EXERCISE PROMPT: Below is a block of records. Copy every line in it that contains the word "Settles".

-- TASK MATERIAL follows --

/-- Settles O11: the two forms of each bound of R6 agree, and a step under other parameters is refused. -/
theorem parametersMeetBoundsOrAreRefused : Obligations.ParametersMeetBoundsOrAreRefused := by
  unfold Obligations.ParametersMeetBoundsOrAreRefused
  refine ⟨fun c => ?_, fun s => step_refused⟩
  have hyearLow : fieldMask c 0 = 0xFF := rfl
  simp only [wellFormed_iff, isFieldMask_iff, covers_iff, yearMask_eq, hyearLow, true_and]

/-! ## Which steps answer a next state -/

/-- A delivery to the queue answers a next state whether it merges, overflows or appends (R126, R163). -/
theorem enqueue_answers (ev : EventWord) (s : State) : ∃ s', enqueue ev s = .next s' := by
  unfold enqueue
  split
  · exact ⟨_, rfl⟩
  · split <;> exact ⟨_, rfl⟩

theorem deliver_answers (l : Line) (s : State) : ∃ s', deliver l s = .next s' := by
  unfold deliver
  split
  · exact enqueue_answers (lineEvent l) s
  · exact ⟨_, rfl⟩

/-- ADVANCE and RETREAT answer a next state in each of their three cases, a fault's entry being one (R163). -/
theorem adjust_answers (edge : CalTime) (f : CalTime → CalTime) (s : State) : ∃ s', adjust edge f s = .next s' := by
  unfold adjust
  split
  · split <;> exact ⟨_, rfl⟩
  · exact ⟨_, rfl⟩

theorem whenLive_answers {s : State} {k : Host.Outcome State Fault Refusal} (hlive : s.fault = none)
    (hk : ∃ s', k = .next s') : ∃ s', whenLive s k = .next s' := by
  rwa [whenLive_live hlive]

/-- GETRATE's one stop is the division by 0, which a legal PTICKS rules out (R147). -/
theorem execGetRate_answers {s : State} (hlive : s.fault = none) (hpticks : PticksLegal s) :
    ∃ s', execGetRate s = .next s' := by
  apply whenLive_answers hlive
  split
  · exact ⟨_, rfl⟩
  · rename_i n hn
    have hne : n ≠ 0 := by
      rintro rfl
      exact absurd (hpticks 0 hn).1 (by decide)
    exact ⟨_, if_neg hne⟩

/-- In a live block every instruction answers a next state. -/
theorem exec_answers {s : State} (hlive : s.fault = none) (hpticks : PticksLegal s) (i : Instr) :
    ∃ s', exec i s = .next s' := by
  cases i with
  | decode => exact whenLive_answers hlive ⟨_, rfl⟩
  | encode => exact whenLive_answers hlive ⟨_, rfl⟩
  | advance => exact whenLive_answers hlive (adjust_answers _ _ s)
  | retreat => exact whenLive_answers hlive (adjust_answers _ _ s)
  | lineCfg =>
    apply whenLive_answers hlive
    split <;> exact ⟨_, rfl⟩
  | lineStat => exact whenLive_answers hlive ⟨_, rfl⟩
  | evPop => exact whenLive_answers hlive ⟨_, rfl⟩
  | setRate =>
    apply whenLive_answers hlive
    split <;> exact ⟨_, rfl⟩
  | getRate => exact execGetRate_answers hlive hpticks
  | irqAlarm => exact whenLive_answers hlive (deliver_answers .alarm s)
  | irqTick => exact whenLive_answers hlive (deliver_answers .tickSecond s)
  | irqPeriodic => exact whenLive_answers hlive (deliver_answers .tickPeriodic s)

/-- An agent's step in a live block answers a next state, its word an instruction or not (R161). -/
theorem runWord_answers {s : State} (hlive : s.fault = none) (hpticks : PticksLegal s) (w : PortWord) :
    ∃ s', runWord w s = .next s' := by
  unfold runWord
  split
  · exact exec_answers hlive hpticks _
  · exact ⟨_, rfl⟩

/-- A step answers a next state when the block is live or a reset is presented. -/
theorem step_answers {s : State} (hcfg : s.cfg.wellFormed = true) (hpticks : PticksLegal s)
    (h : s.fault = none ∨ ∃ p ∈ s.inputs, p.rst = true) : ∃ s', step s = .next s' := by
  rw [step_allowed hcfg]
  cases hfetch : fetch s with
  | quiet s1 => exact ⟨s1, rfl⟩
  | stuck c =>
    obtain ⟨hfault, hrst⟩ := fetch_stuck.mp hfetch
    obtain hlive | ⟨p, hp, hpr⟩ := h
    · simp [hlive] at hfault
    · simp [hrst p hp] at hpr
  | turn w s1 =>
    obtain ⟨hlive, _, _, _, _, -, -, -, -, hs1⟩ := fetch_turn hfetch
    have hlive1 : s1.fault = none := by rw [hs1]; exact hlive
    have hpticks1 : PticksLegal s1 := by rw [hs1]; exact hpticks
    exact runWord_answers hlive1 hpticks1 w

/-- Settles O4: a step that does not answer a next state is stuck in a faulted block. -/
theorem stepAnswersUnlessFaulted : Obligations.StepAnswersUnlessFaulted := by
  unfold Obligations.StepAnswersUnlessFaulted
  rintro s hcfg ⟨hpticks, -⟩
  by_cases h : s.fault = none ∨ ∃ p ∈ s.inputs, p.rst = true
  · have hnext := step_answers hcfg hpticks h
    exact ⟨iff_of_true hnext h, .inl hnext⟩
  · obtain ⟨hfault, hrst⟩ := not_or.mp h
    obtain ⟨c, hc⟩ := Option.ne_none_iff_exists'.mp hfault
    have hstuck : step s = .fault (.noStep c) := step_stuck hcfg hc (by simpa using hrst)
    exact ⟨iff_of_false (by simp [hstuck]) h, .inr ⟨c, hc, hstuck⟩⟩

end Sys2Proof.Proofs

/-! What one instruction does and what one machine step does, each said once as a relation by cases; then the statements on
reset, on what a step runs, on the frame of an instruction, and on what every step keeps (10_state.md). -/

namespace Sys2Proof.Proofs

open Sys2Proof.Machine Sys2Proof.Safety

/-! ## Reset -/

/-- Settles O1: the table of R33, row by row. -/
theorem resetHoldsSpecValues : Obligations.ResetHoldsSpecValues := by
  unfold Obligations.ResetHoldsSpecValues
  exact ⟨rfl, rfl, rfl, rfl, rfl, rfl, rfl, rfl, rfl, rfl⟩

-- TASK MATERIAL concluded --

RESULT FOR THIS EXERCISE:
/-- Settles O11: the two forms of each bound of R6 agree, and a step under other parameters is refused. -/
/-- Settles O4: a step that does not answer a next state is stuck in a faulted block. -/
/-- Settles O1: the table of R33, row by row. -/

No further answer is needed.